Am 28. Juli 1948 fanden in Aylesbury die ersten „Stoke Mandeville Games“ im speziell adaptierten „Behindertensport“ statt. An diesem Tag begannen in London die XIV. Olympischen Sommerspiele. 14 im Rollstuhl sitzende Männer und zwei Frauen, ehemalige Soldatinnen und Soldaten der britischen Armee, beteiligten sich an diesem ersten sportlichen Wettstreit. Mit Absicht hatte Guttmann das Datum ausgesucht, um den „Behindertensport“ bekannt zu machen.
Seit 1960 Paralympics
1960 trafen sich in Rom bereits 400 gelähmte Sportlerinnen und Sportler aus 23 Nationen, um sich offiziell im Anschluss an die Olympischen Spiele bei den sogenannten Paralympics zu messen. Seit dem spricht seltener jemand von den „Stoke Mandeville Games“, den „Weltspielen der Gelähmten“ oder der „Olympiade der Behinderten“, die der zum britischen Ritter geschlagene Sir Ludwig Guttmann ins Leben gerufen hatte. „Das Ziel ist es, gelähmte Männer und Frauen aus allen Teilen der Welt in einer internationalen Sportbewegung zu vereinen und durch den Geist wahrer Sportlichkeit Tausenden von gelähmten Menschen Hoffnung und Inspiration zu geben.“
Die Behandlungsmethode Guttmanns, nach dem in Deutschland inzwischen zwei Straßen, eine Schule und Sportzentren benannt sind, lernte auch der Unternehmer Manfred Sauer kennen. Ein verunglückter Kopfsprung in die Themse machte den jungen Deutschen bei einem Studienaufenthalt in England zum Tetraplegiker. „Ich bin, glaube ich, der einzige Deutsche, der seine Erstrehabilitation im Stoke-Mandeville-Hospital erhalten hat. Das war für mich 1963 Glück im Unglück“, betont Sauer.

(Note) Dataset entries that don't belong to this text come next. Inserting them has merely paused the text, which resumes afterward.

-- ==== Sys2Proof/Decode.lean ====
section
/-! DEFINITION. Reading a command word and writing one: 30_encoding.md R92 to R101. Decoding is total
on 24-bit words and rejects by name (R99). -/

namespace Sys2Proof

/-- Why a word selects no operation (R99). -/
inductive Reject where
  /-- "every opcode not listed". -/
  | reservedOpcode
  /-- "a listed opcode with a nonzero bit in an operand position its format requires to be zero". -/
  | operandNotZero
  /-- "`WR.drivemode` with `b[1:0] == 3`". -/
  | reservedValue
deriving DecidableEq, Repr, Inhabited

/-- Bits 23:16 (R92). -/
def opField (w : Word) : Byte := w.extractLsb' 16 8

/-- Bits 15:8 (R92). -/
def aField (w : Word) : Byte := w.extractLsb' 8 8

/-- Bits 7:0 (R92). -/
def bField (w : Word) : Byte := w.extractLsb' 0 8

/-- The word with the three fields of R92. -/
def mkWord (op a b : Byte) : Word := op ++ a ++ b

/-- A pin level from its bit (R94: 0 = LOW, 1 = HIGH). -/
def levelOfBit (b : BitVec 1) : Level := if b = 1#1 then .high else .low

/-- The bit of a pin level (R94). -/
def bitOfLevel : Level → BitVec 1
  | .low => 0#1
  | .high => 1#1

/-- Format Z: both operand bytes zero (R93). -/
def formatZ (w : Word) (i : Instr) : Except Reject Instr :=
  if aField w = 0#8 ∧ bField w = 0#8 then .ok i else .error .operandNotZero

/-- Format B: `a` zero, `b` the operand byte (R93). -/
def formatB (w : Word) (k : Byte → Instr) : Except Reject Instr :=
  if aField w = 0#8 then .ok (k (bField w)) else .error .operandNotZero

/-- Format B1: `a` zero, bits 7:1 of `b` zero, bit 0 the operand (R93). -/
def formatB1 (w : Word) (k : BitVec 1 → Instr) : Except Reject Instr :=
  if aField w = 0#8 ∧ (bField w).extractLsb' 1 7 = 0#7 then .ok (k ((bField w).extractLsb' 0 1))
  else .error .operandNotZero

/-- Format B2, used by `WR.drivemode` alone: `a` zero, bits 7:2 of `b` zero, bits 1:0 the mode code,
of which 3 is reserved by value (R93, R99, R101 point 3). -/
def formatB2 (w : Word) (k : BitVec 2 → Instr) : Except Reject Instr :=
  if aField w = 0#8 ∧ (bField w).extractLsb' 2 6 = 0#6 then
    if (bField w).extractLsb' 0 2 = 3#2 then .error .reservedValue
    else .ok (k ((bField w).extractLsb' 0 2))
  else .error .operandNotZero

/-- Format AB: two operand bytes (R93). -/
def formatAB (w : Word) (k : Byte → Byte → Instr) : Except Reject Instr :=
  .ok (k (aField w) (bField w))

/-- Format AB1: `a` the pin id, bits 7:1 of `b` zero, bit 0 the level (R93). -/
def formatAB1 (w : Word) (k : Byte → Level → Instr) : Except Reject Instr :=
  if (bField w).extractLsb' 1 7 = 0#7 then .ok (k (aField w) (levelOfBit ((bField w).extractLsb' 0 1)))
  else .error .operandNotZero

/-- Points (1) to (3) of R101: the row of R96 the word selects, or the name of the reason it selects
none (R99). -/
def decode (w : Word) : Except Reject Instr :=
  match (opField w).toNat with
  | 0x01 => formatB w .push
  | 0x10 => formatZ w .avail
  | 0x11 => formatZ w .pop
  | 0x20 => formatZ w .businit
  | 0x21 => formatAB w .bussend
  | 0x30 => formatZ w .rdButton1
  | 0x31 => formatZ w .rdDrivemode
  | 0x32 => formatZ w .rdJoyx
  | 0x33 => formatZ w .rdJoyy
  | 0x34 => formatZ w .rdSpeedknob
  | 0x35 => formatZ w .rdLeds
  | 0x36 => formatZ w .rdFlash
  | 0x38 => formatB1 w .wrButton1
  | 0x39 => formatB2 w .wrDrivemode
  | 0x3A => formatB w .wrJoyx
  | 0x3B => formatB w .wrJoyy
  | 0x3C => formatB w .wrSpeedknob
  | 0x3D => formatB w .wrLeds
  | 0x3E => formatB w .wrFlash
  | 0x40 => formatAB1 w .pincfg
  | 0x50 => formatB w .txbyte
  | _ => .error .reservedOpcode

/-- The opcode of an instruction (R96). -/
def Instr.opcode : Instr → Byte
  | .push _ => 0x01#8
  | .avail => 0x10#8
  | .pop => 0x11#8
  | .businit => 0x20#8
  | .bussend _ _ => 0x21#8
  | .rdButton1 => 0x30#8
  | .rdDrivemode => 0x31#8
  | .rdJoyx => 0x32#8
  | .rdJoyy => 0x33#8
  | .rdSpeedknob => 0x34#8
  | .rdLeds => 0x35#8
  | .rdFlash => 0x36#8
  | .wrButton1 _ => 0x38#8
  | .wrDrivemode _ => 0x39#8
  | .wrJoyx _ => 0x3A#8
  | .wrJoyy _ => 0x3B#8
  | .wrSpeedknob _ => 0x3C#8
  | .wrLeds _ => 0x3D#8
  | .wrFlash _ => 0x3E#8
  | .pincfg _ _ => 0x40#8
  | .txbyte _ => 0x50#8

/-- The operand byte `a` of an instruction's word (R93). -/
def Instr.operandA : Instr → Byte
  | .bussend a _ => a
  | .pincfg pin _ => pin
  | .push _ | .avail | .pop | .businit | .rdButton1 | .rdDrivemode | .rdJoyx | .rdJoyy
  | .rdSpeedknob | .rdLeds | .rdFlash | .wrButton1 _ | .wrDrivemode _ | .wrJoyx _ | .wrJoyy _
  | .wrSpeedknob _ | .wrLeds _ | .wrFlash _ | .txbyte _ => 0#8

/-- The operand byte `b` of an instruction's word (R93, R94). -/
def Instr.operandB : Instr → Byte
  | .push b => b
  | .bussend _ v => v
  | .wrButton1 v => v.setWidth 8
  | .wrDrivemode v => v.setWidth 8
  | .wrJoyx v => v
  | .wrJoyy v => v
  | .wrSpeedknob v => v
  | .wrLeds v => v
  | .wrFlash v => v
  | .pincfg _ level => (bitOfLevel level).setWidth 8
  | .txbyte ch => ch
  | .avail | .pop | .businit | .rdButton1 | .rdDrivemode | .rdJoyx | .rdJoyy | .rdSpeedknob
  | .rdLeds | .rdFlash => 0#8

/-- The command word of an instruction (R92, R93, R96). -/
def encode (i : Instr) : Word := mkWord i.opcode i.operandA i.operandB

/-- The mask of an instruction's row in the opcode map (R96). -/
def Instr.rowMask : Instr → Word
  | .push _ => 0xFFFF00#24
  | .avail | .pop | .businit => 0xFFFFFF#24
  | .bussend _ _ => 0xFF0000#24
  | .rdButton1 | .rdDrivemode | .rdJoyx | .rdJoyy | .rdSpeedknob | .rdLeds | .rdFlash => 0xFFFFFF#24
  | .wrButton1 _ => 0xFFFFFE#24
  | .wrDrivemode _ => 0xFFFFFC#24
  | .wrJoyx _ | .wrJoyy _ | .wrSpeedknob _ | .wrLeds _ | .wrFlash _ => 0xFFFF00#24
  | .pincfg _ _ => 0xFF00FE#24
  | .txbyte _ => 0xFFFF00#24

/-- The match value of an instruction's row in the opcode map (R96). -/
def Instr.rowMatch : Instr → Word
  | .push _ => 0x010000#24
  | .avail => 0x100000#24
  | .pop => 0x110000#24
  | .businit => 0x200000#24
  | .bussend _ _ => 0x210000#24
  | .rdButton1 => 0x300000#24
  | .rdDrivemode => 0x310000#24
  | .rdJoyx => 0x320000#24
  | .rdJoyy => 0x330000#24
  | .rdSpeedknob => 0x340000#24
  | .rdLeds => 0x350000#24
  | .rdFlash => 0x360000#24
  | .wrButton1 _ => 0x380000#24
  | .wrDrivemode _ => 0x390000#24
  | .wrJoyx _ => 0x3A0000#24
  | .wrJoyy _ => 0x3B0000#24
  | .wrSpeedknob _ => 0x3C0000#24
  | .wrLeds _ => 0x3D0000#24
  | .wrFlash _ => 0x3E0000#24
  | .pincfg _ _ => 0x400000#24
  | .txbyte _ => 0x500000#24

/-- The rows of the opcode map as (match, mask) pairs, in its order (R96). -/
def opcodeRows : List (Word × Word) :=
  [(0x010000#24, 0xFFFF00#24), (0x100000#24, 0xFFFFFF#24), (0x110000#24, 0xFFFFFF#24),
   (0x200000#24, 0xFFFFFF#24), (0x210000#24, 0xFF0000#24), (0x300000#24, 0xFFFFFF#24),
   (0x310000#24, 0xFFFFFF#24), (0x320000#24, 0xFFFFFF#24), (0x330000#24, 0xFFFFFF#24),
   (0x340000#24, 0xFFFFFF#24), (0x350000#24, 0xFFFFFF#24), (0x360000#24, 0xFFFFFF#24)] ++
  [(0x380000#24, 0xFFFFFE#24), (0x390000#24, 0xFFFFFC#24), (0x3A0000#24, 0xFFFF00#24),
   (0x3B0000#24, 0xFFFF00#24), (0x3C0000#24, 0xFFFF00#24), (0x3D0000#24, 0xFFFF00#24),
   (0x3E0000#24, 0xFFFF00#24), (0x400000#24, 0xFF00FE#24), (0x500000#24, 0xFFFF00#24)]

/-- The field number of a record operation, `op[2:0]` (R97). -/
def fieldNumber (w : Word) : BitVec 3 := (opField w).extractLsb' 0 3

/-- The two ports a command word may be presented on (R90). -/
inductive Port where
  | producer
  | consumer
deriving DecidableEq, Repr, Inhabited

/-- The port that may carry an instruction: "only `PUSH` is legal" on the producer port, "every
operation but `PUSH`" on the consumer port (R90, R96, R100). -/
def Instr.port : Instr → Port
  | .push _ => .producer
  | .avail | .pop | .businit | .bussend _ _ | .rdButton1 | .rdDrivemode | .rdJoyx | .rdJoyy
  | .rdSpeedknob | .rdLeds | .rdFlash | .wrButton1 _ | .wrDrivemode _ | .wrJoyx _ | .wrJoyy _
  | .wrSpeedknob _ | .wrLeds _ | .wrFlash _ | .pincfg _ _ | .txbyte _ => .consumer

/-- The mnemonic, the spec's spelling (00_scope.md R18, 30_encoding.md R96). -/
def Instr.mnemonic : Instr → String
  | .push _ => "PUSH"
  | .avail => "AVAIL"
  | .pop => "POP"
  | .businit => "BUSINIT"
  | .bussend _ _ => "BUSSEND"
  | .rdButton1 => "RD.button1"
  | .rdDrivemode => "RD.drivemode"
  | .rdJoyx => "RD.joyx"
  | .rdJoyy => "RD.joyy"
  | .rdSpeedknob => "RD.speedknob"
  | .rdLeds => "RD.leds"
  | .rdFlash => "RD.flash"
  | .wrButton1 _ => "WR.button1"
  | .wrDrivemode _ => "WR.drivemode"
  | .wrJoyx _ => "WR.joyx"
  | .wrJoyy _ => "WR.joyy"
  | .wrSpeedknob _ => "WR.speedknob"
  | .wrLeds _ => "WR.leds"
  | .wrFlash _ => "WR.flash"
  | .pincfg _ _ => "PINCFG"
  | .txbyte _ => "TXBYTE"

/-- The operands in the order they are written (R105), as decimal numbers (R104). -/
def Instr.operands : Instr → List String
  | .push b => [toString b.toNat]
  | .bussend a v => [toString a.toNat, toString v.toNat]
  | .wrButton1 v => [toString v.toNat]
  | .wrDrivemode v => [toString v.toNat]
  | .wrJoyx v => [toString v.toNat]
  | .wrJoyy v => [toString v.toNat]
  | .wrSpeedknob v => [toString v.toNat]
  | .wrLeds v => [toString v.toNat]
  | .wrFlash v => [toString v.toNat]
  | .pincfg pin level => [toString pin.toNat, toString (bitOfLevel level).toNat]
  | .txbyte ch => [toString ch.toNat]
  | .avail | .pop | .businit | .rdButton1 | .rdDrivemode | .rdJoyx | .rdJoyy | .rdSpeedknob
  | .rdLeds | .rdFlash => []

/-- The assembler line of an instruction in the mnemonic spelling: "the mnemonic then the operands
separated by commas" (R104). -/
def Instr.assembly (i : Instr) : String :=
  match i.operands with
  | [] => i.mnemonic
  | ops => i.mnemonic ++ " " ++ String.intercalate ", " ops

/-- The instruction a row's word stands for, its bits numbered as spec/opcode_table.json numbers
them; bits above `nbits` are zero. -/
def decodeTableWord (nbits w : Nat) : Option Instr :=
  match decode (BitVec.ofNat 24 (w % 2 ^ nbits)) with
  | .ok i => some i
  | .error _ => none

end Sys2Proof
end

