-- ==== Sys2Proof/Machine/Step.lean ====
section
/-! DEFINITION. One step of the machine: the next event happens (00_scope.md R14, 20_memory.md R70). -/

namespace Sys2Proof.Machine

/-- One step: the oldest waiting input, or the environment's free choice, is performed. -/
def step (s : State) : Host.Outcome State Fault Refusal := fire s.nextEvent s.taken

/-- The state whose next step runs the instruction of `nbits` bits whose bits are `w`: the word waits
on its port as the oldest input (log 2). -/
def State.withFetchWord (s : State) (nbits w : Nat) : State :=
  s.withWord (BitVec.ofNat 24 (w % 2 ^ nbits))

end Sys2Proof.Machine
end

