/-- REFLECT.f (R106, R164; the channel bytes are OPEN, log 21; that the value sent is taken from the latest
`c_rsp`, and how the main loop holds its items, is the model's, log 20): the read of the field and then BUSSEND of
that field's value on its channel, whatever the channel bytes are. -/
def Obligations.ReflectSendsTheFieldJustRead : Prop :=
  ∀ s : State, Idle s → s.env.pending = [] → s.busReady = true →
    ∀ p ∈ [(Reflected.joyx, Config.chJoyx, s.ssr.joyx), (.joyy, Config.chJoyy, s.ssr.joyy),
        (.speedknob, Config.chSpeed, s.ssr.speedknob)],
      ∃ s1 s2 t, fire (.pseudo (.reflect p.1)) s = .next s1 ∧ fire .consumer s1 = .next s2 ∧
        fire .consumer s2 = .next t ∧ s2.ports.rsp = .value p.2.2 ∧
        t.seq.cop = some (.bussend p.2.1 p.2.2) ∧ t.seq.cphase = 2 ∧
        t.bus.trace = s.bus.trace ++ [.csFall] ∧ t.env.pending = []

/-! ### register images and lines -/

/-- The register images (R34, R36, R37, R40, R41, R265; the layouts are the spec's decisions D9, D13,
D22): the bits and bytes of each register are the fields the spec puts there, the others zero. -/
def Obligations.RegisterImagesHoldTheirFields : Prop :=
  (∀ c : BusCtl, c.image.getLsbD 0 = c.en ∧ c.image.getLsbD 1 = c.mstr ∧ c.image.getLsbD 2 = c.x2 ∧
    c.image.extractLsb' 3 5 = 0#5) ∧
  (∀ b : Bus, b.statImage.getLsbD 0 = b.rdy ∧ b.statImage.extractLsb' 1 7 = 0#7) ∧
  (∀ u : UCtl, u.image.getLsbD 0 = u.rxen ∧ u.image.getLsbD 1 = u.txen ∧ u.image.getLsbD 2 = u.rxie ∧
    u.image.extractLsb' 3 5 = 0#5) ∧
  (∀ u : Serial, u.statImage.getLsbD 0 = u.txrdy ∧ u.statImage.extractLsb' 1 7 = 0#7) ∧
  (∀ (r : Ssr) (f : BitVec 3), r.image[f.toNat]? = r.field f)

/-- Below the byte (R160, R224; the spec's decisions D16 and D22): the device samples a byte's bits most
significant first at the rising clock edges and the clock is LOW before and after; a frame is a LOW
start bit, the bits least significant first, a HIGH stop bit. -/
def Obligations.LinesCarryTheBitsInOrder : Prop :=
  ∀ b : Byte,
    ((xferWave b).filter (fun x => x.clk == .high)).map (fun x => x.data) =
      [7, 6, 5, 4, 3, 2, 1, 0].map (fun i => some (if b.getLsbD i then Level.high else Level.low)) ∧
    (xferWave b).head?.map (fun x => x.clk) = some .low ∧
    (xferWave b).getLast? = some { clk := .low, data := none } ∧
    txFrame b = [Level.low] ++ [0, 1, 2, 3, 4, 5, 6, 7].map (fun i => if b.getLsbD i then Level.high else Level.low) ++ [Level.high]
end

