-- ==== Sys2Proof/Laws/State.lean ====
section
/-! SUPPORT. One lemma per field per update of State, each true by rfl. -/

namespace Sys2Proof.Machine

@[simp] theorem State.setRing_size (s : State) (x : Ring) : (s.setRing x).size = s.size := rfl
@[simp] theorem State.setRing_ring (s : State) (x : Ring) : (s.setRing x).ring = x := rfl
@[simp] theorem State.setRing_ssr (s : State) (x : Ring) : (s.setRing x).ssr = s.ssr := rfl
@[simp] theorem State.setRing_pins (s : State) (x : Ring) : (s.setRing x).pins = s.pins := rfl
@[simp] theorem State.setRing_bus (s : State) (x : Ring) : (s.setRing x).bus = s.bus := rfl
@[simp] theorem State.setRing_ser (s : State) (x : Ring) : (s.setRing x).ser = s.ser := rfl
@[simp] theorem State.setRing_seq (s : State) (x : Ring) : (s.setRing x).seq = s.seq := rfl
@[simp] theorem State.setRing_ports (s : State) (x : Ring) : (s.setRing x).ports = s.ports := rfl
@[simp] theorem State.setRing_env (s : State) (x : Ring) : (s.setRing x).env = s.env := rfl

@[simp] theorem State.setSsr_size (s : State) (x : Ssr) : (s.setSsr x).size = s.size := rfl
@[simp] theorem State.setSsr_ring (s : State) (x : Ssr) : (s.setSsr x).ring = s.ring := rfl
@[simp] theorem State.setSsr_ssr (s : State) (x : Ssr) : (s.setSsr x).ssr = x := rfl
@[simp] theorem State.setSsr_pins (s : State) (x : Ssr) : (s.setSsr x).pins = s.pins := rfl
@[simp] theorem State.setSsr_bus (s : State) (x : Ssr) : (s.setSsr x).bus = s.bus := rfl
@[simp] theorem State.setSsr_ser (s : State) (x : Ssr) : (s.setSsr x).ser = s.ser := rfl
@[simp] theorem State.setSsr_seq (s : State) (x : Ssr) : (s.setSsr x).seq = s.seq := rfl
@[simp] theorem State.setSsr_ports (s : State) (x : Ssr) : (s.setSsr x).ports = s.ports := rfl
@[simp] theorem State.setSsr_env (s : State) (x : Ssr) : (s.setSsr x).env = s.env := rfl

@[simp] theorem State.setPins_size (s : State) (x : Pins) : (s.setPins x).size = s.size := rfl
@[simp] theorem State.setPins_ring (s : State) (x : Pins) : (s.setPins x).ring = s.ring := rfl
@[simp] theorem State.setPins_ssr (s : State) (x : Pins) : (s.setPins x).ssr = s.ssr := rfl
@[simp] theorem State.setPins_pins (s : State) (x : Pins) : (s.setPins x).pins = x := rfl
@[simp] theorem State.setPins_bus (s : State) (x : Pins) : (s.setPins x).bus = s.bus := rfl
@[simp] theorem State.setPins_ser (s : State) (x : Pins) : (s.setPins x).ser = s.ser := rfl
@[simp] theorem State.setPins_seq (s : State) (x : Pins) : (s.setPins x).seq = s.seq := rfl
@[simp] theorem State.setPins_ports (s : State) (x : Pins) : (s.setPins x).ports = s.ports := rfl
@[simp] theorem State.setPins_env (s : State) (x : Pins) : (s.setPins x).env = s.env := rfl

@[simp] theorem State.setBus_size (s : State) (x : Bus) : (s.setBus x).size = s.size := rfl
@[simp] theorem State.setBus_ring (s : State) (x : Bus) : (s.setBus x).ring = s.ring := rfl
@[simp] theorem State.setBus_ssr (s : State) (x : Bus) : (s.setBus x).ssr = s.ssr := rfl
@[simp] theorem State.setBus_pins (s : State) (x : Bus) : (s.setBus x).pins = s.pins := rfl
@[simp] theorem State.setBus_bus (s : State) (x : Bus) : (s.setBus x).bus = x := rfl
@[simp] theorem State.setBus_ser (s : State) (x : Bus) : (s.setBus x).ser = s.ser := rfl
@[simp] theorem State.setBus_seq (s : State) (x : Bus) : (s.setBus x).seq = s.seq := rfl
@[simp] theorem State.setBus_ports (s : State) (x : Bus) : (s.setBus x).ports = s.ports := rfl
@[simp] theorem State.setBus_env (s : State) (x : Bus) : (s.setBus x).env = s.env := rfl

@[simp] theorem State.setSer_size (s : State) (x : Serial) : (s.setSer x).size = s.size := rfl
@[simp] theorem State.setSer_ring (s : State) (x : Serial) : (s.setSer x).ring = s.ring := rfl
@[simp] theorem State.setSer_ssr (s : State) (x : Serial) : (s.setSer x).ssr = s.ssr := rfl
@[simp] theorem State.setSer_pins (s : State) (x : Serial) : (s.setSer x).pins = s.pins := rfl
@[simp] theorem State.setSer_bus (s : State) (x : Serial) : (s.setSer x).bus = s.bus := rfl
@[simp] theorem State.setSer_ser (s : State) (x : Serial) : (s.setSer x).ser = x := rfl
@[simp] theorem State.setSer_seq (s : State) (x : Serial) : (s.setSer x).seq = s.seq := rfl
@[simp] theorem State.setSer_ports (s : State) (x : Serial) : (s.setSer x).ports = s.ports := rfl
@[simp] theorem State.setSer_env (s : State) (x : Serial) : (s.setSer x).env = s.env := rfl

@[simp] theorem State.setSeq_size (s : State) (x : Seq) : (s.setSeq x).size = s.size := rfl
@[simp] theorem State.setSeq_ring (s : State) (x : Seq) : (s.setSeq x).ring = s.ring := rfl
@[simp] theorem State.setSeq_ssr (s : State) (x : Seq) : (s.setSeq x).ssr = s.ssr := rfl
@[simp] theorem State.setSeq_pins (s : State) (x : Seq) : (s.setSeq x).pins = s.pins := rfl
@[simp] theorem State.setSeq_bus (s : State) (x : Seq) : (s.setSeq x).bus = s.bus := rfl
@[simp] theorem State.setSeq_ser (s : State) (x : Seq) : (s.setSeq x).ser = s.ser := rfl
@[simp] theorem State.setSeq_seq (s : State) (x : Seq) : (s.setSeq x).seq = x := rfl
@[simp] theorem State.setSeq_ports (s : State) (x : Seq) : (s.setSeq x).ports = s.ports := rfl
@[simp] theorem State.setSeq_env (s : State) (x : Seq) : (s.setSeq x).env = s.env := rfl

@[simp] theorem State.setPorts_size (s : State) (x : Ports) : (s.setPorts x).size = s.size := rfl
@[simp] theorem State.setPorts_ring (s : State) (x : Ports) : (s.setPorts x).ring = s.ring := rfl
@[simp] theorem State.setPorts_ssr (s : State) (x : Ports) : (s.setPorts x).ssr = s.ssr := rfl
@[simp] theorem State.setPorts_pins (s : State) (x : Ports) : (s.setPorts x).pins = s.pins := rfl
@[simp] theorem State.setPorts_bus (s : State) (x : Ports) : (s.setPorts x).bus = s.bus := rfl
@[simp] theorem State.setPorts_ser (s : State) (x : Ports) : (s.setPorts x).ser = s.ser := rfl
@[simp] theorem State.setPorts_seq (s : State) (x : Ports) : (s.setPorts x).seq = s.seq := rfl
@[simp] theorem State.setPorts_ports (s : State) (x : Ports) : (s.setPorts x).ports = x := rfl
@[simp] theorem State.setPorts_env (s : State) (x : Ports) : (s.setPorts x).env = s.env := rfl

@[simp] theorem State.setEnv_size (s : State) (x : Env) : (s.setEnv x).size = s.size := rfl
@[simp] theorem State.setEnv_ring (s : State) (x : Env) : (s.setEnv x).ring = s.ring := rfl
@[simp] theorem State.setEnv_ssr (s : State) (x : Env) : (s.setEnv x).ssr = s.ssr := rfl
@[simp] theorem State.setEnv_pins (s : State) (x : Env) : (s.setEnv x).pins = s.pins := rfl
@[simp] theorem State.setEnv_bus (s : State) (x : Env) : (s.setEnv x).bus = s.bus := rfl
@[simp] theorem State.setEnv_ser (s : State) (x : Env) : (s.setEnv x).ser = s.ser := rfl
@[simp] theorem State.setEnv_seq (s : State) (x : Env) : (s.setEnv x).seq = s.seq := rfl
@[simp] theorem State.setEnv_ports (s : State) (x : Env) : (s.setEnv x).ports = s.ports := rfl
@[simp] theorem State.setEnv_env (s : State) (x : Env) : (s.setEnv x).env = x := rfl

@[simp] theorem State.lastByte_setEnv (s : State) (x : Env) : (s.setEnv x).lastByte = s.lastByte := rfl
@[simp] theorem State.settled_size (s : State) : s.settled.size = s.size := rfl
@[simp] theorem State.settled_ring (s : State) : s.settled.ring = s.ring := rfl
@[simp] theorem State.settled_ssr (s : State) : s.settled.ssr = s.ssr := rfl
@[simp] theorem State.settled_pins (s : State) : s.settled.pins = s.pins := rfl
@[simp] theorem State.settled_bus (s : State) : s.settled.bus = s.bus := rfl
@[simp] theorem State.settled_ser (s : State) : s.settled.ser = s.ser := rfl
@[simp] theorem State.settled_seq (s : State) : s.settled.seq = s.seq := rfl
@[simp] theorem State.settled_ports (s : State) : s.settled.ports = s.ports := rfl
@[simp] theorem State.settled_env (s : State) :
    s.settled.env = { s.env with pending := settleFirst s.lastByte s.env.pending } := rfl

end Sys2Proof.Machine
end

„Wenn die Strenge Methode hatte, dann war es ein wohlüberlegtes Mittel, mit Autorität effizient eine Lebensumstellung einzupauken“, urteilte Sauer im Rückblick auf Guttmann bei der Einweihung der Ludwig-Guttmann-Halle in Heidelberg im vergangenen Oktober. „Stoke war, so wie ich es erlebt habe, eine gute Diktatur. Das Diktat der Notwendigkeit aus fundiertem Wissen, Verantwortungsbewusstsein und Überzeugung.“
„Das Leben im Rollstuhl ist Kampf“, sagt Sauer. Und diesen Kampf habe Sir Ludwig Guttmann, der am 18. März 1980 an den Folgen eines Herzinfarktes starb, mit militärischem Reglement begleitet.